__Directions for this task__: How do the lines below between the ones holding "(.torusPacket die packet))" and "let mine (core", inclusive, read? Give them again exactly, with no other lines.

__Record set__:

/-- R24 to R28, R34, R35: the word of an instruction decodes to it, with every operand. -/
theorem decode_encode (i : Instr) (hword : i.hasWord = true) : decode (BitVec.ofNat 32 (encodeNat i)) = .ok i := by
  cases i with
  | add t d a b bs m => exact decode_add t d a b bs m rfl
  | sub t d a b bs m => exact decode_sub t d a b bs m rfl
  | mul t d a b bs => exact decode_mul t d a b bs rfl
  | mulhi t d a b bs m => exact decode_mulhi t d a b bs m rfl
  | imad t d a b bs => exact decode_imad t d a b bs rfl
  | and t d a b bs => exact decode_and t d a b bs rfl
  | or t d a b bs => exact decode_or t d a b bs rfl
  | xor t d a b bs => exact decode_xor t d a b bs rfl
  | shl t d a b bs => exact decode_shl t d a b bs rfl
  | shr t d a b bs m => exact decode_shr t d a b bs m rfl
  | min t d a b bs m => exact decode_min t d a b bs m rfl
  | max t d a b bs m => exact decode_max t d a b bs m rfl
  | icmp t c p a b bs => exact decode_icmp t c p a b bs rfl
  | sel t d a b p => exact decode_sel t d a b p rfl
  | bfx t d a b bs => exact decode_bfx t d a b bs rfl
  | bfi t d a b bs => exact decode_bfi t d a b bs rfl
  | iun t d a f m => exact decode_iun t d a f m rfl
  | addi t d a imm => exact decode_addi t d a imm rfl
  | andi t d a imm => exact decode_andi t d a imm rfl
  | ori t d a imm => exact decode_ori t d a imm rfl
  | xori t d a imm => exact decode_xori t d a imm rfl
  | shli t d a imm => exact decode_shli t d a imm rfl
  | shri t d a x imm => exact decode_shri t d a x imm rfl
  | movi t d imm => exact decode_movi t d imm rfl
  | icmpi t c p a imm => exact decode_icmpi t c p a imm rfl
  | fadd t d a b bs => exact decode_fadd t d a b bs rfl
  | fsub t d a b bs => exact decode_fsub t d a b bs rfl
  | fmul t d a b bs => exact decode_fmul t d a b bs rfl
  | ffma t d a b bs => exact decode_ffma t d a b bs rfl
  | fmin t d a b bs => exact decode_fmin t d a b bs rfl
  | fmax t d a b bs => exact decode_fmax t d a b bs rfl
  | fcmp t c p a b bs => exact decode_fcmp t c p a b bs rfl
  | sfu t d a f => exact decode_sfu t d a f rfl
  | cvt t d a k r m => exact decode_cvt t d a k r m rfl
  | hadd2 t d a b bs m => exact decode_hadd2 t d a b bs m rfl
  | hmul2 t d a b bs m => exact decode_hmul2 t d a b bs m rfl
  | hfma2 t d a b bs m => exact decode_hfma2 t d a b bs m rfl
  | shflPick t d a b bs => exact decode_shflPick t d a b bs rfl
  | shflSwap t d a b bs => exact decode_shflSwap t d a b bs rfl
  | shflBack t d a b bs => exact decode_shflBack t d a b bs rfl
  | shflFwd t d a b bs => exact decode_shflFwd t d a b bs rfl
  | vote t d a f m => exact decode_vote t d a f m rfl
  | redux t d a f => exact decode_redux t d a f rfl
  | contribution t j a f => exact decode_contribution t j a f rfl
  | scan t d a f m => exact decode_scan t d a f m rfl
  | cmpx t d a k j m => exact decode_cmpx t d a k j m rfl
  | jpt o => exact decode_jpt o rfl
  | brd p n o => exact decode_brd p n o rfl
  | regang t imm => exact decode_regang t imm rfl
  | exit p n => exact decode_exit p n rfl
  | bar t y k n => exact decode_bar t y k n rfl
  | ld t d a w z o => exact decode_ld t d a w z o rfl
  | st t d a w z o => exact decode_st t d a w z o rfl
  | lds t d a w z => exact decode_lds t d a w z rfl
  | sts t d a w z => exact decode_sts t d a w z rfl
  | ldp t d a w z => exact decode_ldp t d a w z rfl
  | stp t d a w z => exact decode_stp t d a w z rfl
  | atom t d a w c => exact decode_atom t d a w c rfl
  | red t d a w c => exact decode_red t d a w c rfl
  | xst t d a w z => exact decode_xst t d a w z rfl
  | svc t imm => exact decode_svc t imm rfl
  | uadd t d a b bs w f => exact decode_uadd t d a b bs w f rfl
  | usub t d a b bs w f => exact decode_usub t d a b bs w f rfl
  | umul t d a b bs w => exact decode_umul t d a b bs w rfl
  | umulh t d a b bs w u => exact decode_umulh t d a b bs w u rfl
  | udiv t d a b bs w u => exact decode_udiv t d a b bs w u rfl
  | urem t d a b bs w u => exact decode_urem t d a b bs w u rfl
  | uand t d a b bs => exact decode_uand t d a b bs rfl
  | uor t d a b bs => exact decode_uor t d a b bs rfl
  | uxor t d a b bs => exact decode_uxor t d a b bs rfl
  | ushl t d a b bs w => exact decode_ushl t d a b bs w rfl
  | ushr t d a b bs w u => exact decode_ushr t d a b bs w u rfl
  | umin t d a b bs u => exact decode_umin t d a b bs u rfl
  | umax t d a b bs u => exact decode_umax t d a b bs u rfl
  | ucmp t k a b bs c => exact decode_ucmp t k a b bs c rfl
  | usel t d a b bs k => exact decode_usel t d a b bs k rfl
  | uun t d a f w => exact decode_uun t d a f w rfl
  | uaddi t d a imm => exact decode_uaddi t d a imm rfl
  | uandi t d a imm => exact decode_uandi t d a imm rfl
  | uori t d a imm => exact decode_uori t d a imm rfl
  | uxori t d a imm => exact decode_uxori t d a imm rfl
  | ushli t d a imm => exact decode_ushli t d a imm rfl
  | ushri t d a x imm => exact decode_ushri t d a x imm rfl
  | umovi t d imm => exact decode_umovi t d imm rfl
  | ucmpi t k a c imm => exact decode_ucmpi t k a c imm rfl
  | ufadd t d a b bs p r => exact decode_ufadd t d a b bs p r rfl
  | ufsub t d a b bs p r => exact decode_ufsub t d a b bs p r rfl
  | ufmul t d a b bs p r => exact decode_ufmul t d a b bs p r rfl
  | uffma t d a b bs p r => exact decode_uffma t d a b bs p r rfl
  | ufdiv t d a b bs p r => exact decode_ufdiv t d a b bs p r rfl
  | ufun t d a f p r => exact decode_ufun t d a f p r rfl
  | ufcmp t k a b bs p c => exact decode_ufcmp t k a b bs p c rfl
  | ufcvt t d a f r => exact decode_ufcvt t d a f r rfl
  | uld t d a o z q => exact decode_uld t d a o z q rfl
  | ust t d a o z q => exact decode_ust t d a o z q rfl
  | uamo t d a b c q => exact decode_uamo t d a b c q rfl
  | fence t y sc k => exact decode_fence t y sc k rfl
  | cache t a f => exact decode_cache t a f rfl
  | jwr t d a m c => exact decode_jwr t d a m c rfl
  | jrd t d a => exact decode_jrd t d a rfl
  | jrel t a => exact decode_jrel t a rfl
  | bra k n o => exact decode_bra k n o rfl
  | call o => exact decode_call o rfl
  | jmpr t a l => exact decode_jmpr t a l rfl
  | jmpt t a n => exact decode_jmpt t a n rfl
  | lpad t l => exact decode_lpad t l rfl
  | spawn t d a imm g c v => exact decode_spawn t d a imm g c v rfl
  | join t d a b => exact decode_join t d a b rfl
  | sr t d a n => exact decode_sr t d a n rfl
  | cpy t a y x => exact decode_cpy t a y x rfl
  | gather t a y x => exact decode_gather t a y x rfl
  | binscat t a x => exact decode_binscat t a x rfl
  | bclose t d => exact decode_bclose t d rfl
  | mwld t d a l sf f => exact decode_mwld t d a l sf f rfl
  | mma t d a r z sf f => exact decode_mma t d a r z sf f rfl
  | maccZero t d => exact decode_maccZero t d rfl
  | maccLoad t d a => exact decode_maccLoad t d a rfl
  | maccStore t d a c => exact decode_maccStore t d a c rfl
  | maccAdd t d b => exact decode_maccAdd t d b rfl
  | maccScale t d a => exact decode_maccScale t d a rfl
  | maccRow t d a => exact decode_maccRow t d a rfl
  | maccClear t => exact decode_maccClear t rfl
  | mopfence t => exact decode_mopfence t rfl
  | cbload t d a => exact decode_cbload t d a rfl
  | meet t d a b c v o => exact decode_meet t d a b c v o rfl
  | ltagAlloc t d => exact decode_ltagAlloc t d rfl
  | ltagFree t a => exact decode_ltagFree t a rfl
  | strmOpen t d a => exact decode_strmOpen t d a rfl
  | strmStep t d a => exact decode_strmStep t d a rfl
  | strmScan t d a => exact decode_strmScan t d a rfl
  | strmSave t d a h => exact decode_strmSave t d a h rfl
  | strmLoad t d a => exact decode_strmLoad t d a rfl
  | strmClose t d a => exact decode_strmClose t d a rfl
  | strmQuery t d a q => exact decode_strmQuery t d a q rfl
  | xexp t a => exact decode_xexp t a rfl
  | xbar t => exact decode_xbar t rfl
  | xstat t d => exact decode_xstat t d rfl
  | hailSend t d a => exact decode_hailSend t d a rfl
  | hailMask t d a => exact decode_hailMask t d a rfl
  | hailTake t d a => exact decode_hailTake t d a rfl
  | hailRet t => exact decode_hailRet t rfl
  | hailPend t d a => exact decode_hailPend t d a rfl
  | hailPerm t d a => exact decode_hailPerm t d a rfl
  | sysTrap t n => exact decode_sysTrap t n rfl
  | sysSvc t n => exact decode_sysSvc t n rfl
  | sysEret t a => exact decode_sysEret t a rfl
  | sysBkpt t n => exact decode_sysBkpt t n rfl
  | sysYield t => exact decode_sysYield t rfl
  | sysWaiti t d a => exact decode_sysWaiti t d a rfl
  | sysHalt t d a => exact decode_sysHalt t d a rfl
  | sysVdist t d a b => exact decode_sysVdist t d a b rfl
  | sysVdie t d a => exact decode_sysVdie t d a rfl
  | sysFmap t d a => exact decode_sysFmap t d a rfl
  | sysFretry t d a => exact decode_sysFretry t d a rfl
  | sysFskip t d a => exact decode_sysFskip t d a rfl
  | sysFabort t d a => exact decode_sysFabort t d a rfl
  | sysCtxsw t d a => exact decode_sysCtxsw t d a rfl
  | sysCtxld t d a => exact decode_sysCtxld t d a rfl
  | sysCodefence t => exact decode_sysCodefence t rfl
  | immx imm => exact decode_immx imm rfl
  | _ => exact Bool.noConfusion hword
--
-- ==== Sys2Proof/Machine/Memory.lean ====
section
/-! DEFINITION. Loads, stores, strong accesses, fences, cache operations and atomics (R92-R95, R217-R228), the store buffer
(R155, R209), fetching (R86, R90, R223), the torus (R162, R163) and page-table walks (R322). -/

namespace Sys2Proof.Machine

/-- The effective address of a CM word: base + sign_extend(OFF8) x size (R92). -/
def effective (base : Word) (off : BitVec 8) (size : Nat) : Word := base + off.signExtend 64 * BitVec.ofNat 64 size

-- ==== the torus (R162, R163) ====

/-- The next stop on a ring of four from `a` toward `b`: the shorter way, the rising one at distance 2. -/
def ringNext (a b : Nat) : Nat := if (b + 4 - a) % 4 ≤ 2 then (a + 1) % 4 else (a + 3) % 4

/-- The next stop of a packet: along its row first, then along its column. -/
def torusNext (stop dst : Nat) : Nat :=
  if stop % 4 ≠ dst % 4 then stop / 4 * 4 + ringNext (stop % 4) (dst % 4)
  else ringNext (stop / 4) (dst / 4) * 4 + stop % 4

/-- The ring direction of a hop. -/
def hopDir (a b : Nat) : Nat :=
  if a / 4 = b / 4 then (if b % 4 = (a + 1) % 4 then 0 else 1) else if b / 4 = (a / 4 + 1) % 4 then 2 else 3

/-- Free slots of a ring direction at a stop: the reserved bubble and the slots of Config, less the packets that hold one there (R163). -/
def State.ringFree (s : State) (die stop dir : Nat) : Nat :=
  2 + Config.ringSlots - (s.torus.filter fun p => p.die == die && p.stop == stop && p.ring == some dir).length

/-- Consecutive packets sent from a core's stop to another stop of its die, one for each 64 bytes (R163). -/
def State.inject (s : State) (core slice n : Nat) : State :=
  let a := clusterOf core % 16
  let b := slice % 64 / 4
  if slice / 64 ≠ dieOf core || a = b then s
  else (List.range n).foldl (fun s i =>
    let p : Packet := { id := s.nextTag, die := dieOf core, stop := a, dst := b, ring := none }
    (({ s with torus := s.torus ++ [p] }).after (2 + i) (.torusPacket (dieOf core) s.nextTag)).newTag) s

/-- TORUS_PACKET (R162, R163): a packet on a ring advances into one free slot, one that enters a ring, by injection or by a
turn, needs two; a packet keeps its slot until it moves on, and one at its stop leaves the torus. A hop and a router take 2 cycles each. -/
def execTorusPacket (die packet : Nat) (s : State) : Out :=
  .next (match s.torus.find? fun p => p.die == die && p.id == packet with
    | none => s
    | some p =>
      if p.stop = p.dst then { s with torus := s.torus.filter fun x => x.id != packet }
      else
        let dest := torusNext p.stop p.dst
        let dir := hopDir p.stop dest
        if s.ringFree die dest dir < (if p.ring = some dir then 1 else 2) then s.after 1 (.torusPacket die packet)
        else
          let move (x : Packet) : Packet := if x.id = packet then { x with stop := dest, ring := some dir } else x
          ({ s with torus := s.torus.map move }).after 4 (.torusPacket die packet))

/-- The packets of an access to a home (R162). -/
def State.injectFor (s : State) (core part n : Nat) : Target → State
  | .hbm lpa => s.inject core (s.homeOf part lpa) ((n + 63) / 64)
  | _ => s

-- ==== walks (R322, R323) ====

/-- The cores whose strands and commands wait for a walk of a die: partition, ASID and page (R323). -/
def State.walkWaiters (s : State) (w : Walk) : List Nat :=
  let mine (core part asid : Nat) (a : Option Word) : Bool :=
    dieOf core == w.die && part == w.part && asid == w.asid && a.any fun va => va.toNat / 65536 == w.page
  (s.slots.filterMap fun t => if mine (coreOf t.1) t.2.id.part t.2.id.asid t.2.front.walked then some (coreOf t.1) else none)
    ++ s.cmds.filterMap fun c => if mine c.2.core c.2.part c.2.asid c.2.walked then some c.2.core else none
==
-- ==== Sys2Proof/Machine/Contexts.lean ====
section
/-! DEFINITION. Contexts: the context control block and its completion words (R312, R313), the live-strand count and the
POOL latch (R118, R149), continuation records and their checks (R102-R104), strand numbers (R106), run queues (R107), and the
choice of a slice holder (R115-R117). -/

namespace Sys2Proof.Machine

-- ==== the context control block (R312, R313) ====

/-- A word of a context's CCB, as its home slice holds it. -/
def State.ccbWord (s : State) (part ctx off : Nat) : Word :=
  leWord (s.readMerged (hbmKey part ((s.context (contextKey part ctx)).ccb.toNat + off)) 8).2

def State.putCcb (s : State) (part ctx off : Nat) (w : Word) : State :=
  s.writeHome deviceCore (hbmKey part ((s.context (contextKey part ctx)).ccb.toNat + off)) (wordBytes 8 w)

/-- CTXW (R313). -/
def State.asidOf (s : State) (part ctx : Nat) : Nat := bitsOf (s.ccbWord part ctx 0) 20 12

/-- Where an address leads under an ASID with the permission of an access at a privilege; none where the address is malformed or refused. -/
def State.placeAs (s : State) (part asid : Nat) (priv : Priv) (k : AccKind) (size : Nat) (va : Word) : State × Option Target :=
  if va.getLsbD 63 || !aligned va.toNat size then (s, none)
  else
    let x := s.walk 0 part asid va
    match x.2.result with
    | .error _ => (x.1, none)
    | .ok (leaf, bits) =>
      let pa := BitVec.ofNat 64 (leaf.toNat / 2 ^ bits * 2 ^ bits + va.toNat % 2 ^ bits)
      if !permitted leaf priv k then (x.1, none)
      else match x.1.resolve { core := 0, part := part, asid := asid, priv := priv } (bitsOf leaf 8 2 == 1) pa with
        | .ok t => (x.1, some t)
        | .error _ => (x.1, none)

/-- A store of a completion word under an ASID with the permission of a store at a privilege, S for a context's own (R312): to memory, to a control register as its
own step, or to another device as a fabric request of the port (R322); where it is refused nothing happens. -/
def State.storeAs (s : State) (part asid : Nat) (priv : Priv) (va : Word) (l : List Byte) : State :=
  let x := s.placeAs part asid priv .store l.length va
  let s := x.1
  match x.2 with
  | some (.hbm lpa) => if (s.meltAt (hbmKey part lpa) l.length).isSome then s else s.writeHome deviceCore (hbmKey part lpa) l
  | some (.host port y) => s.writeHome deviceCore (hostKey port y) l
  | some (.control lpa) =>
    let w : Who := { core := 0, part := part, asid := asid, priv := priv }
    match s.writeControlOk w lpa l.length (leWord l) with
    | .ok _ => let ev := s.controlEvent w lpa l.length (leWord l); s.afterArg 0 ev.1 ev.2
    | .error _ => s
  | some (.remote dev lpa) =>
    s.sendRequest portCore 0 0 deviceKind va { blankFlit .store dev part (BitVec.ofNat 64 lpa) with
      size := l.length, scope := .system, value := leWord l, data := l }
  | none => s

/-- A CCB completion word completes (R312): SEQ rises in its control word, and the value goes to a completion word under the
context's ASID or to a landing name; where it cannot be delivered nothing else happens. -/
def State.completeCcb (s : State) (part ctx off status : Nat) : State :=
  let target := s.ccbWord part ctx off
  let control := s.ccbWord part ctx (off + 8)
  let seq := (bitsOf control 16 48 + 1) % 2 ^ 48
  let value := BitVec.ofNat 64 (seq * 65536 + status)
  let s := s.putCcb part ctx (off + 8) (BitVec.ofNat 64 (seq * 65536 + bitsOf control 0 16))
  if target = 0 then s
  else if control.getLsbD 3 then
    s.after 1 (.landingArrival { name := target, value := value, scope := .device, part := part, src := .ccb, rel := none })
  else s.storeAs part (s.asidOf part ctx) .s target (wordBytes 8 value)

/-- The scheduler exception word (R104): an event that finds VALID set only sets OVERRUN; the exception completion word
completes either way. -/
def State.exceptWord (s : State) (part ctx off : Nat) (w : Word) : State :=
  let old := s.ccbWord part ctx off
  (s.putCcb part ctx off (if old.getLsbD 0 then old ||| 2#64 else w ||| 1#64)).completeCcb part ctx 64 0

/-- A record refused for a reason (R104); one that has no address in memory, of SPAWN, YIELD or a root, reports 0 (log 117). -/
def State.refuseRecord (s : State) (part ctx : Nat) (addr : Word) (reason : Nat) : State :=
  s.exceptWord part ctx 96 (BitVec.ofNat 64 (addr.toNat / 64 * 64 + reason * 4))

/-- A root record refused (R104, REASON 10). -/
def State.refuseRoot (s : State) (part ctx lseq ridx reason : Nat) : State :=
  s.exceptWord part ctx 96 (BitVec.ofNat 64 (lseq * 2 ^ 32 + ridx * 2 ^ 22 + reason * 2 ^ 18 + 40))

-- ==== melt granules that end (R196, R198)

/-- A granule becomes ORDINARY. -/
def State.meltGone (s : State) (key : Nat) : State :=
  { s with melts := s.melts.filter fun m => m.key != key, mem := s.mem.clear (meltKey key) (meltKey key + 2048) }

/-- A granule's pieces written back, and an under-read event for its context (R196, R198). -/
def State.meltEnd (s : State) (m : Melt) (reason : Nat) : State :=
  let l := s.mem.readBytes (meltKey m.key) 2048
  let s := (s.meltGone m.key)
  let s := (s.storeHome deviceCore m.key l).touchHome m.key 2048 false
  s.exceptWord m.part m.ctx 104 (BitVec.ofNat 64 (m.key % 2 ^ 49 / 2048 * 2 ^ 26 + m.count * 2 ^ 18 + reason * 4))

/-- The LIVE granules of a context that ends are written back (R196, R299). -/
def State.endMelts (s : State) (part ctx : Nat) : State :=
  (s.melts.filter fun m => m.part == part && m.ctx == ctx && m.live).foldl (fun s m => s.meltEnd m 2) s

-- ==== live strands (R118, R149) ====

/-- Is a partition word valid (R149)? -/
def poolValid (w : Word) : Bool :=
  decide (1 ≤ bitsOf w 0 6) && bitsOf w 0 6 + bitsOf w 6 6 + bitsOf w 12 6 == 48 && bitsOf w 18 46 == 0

__Answer to the problem__:
          ({ s with torus := s.torus.map move }).after 4 (.torusPacket die packet))

/-- The packets of an access to a home (R162). -/
def State.injectFor (s : State) (core part n : Nat) : Target → State
  | .hbm lpa => s.inject core (s.homeOf part lpa) ((n + 63) / 64)
  | _ => s

-- ==== walks (R322, R323) ====

/-- The cores whose strands and commands wait for a walk of a die: partition, ASID and page (R323). -/
def State.walkWaiters (s : State) (w : Walk) : List Nat :=
  let mine (core part asid : Nat) (a : Option Word) : Bool :=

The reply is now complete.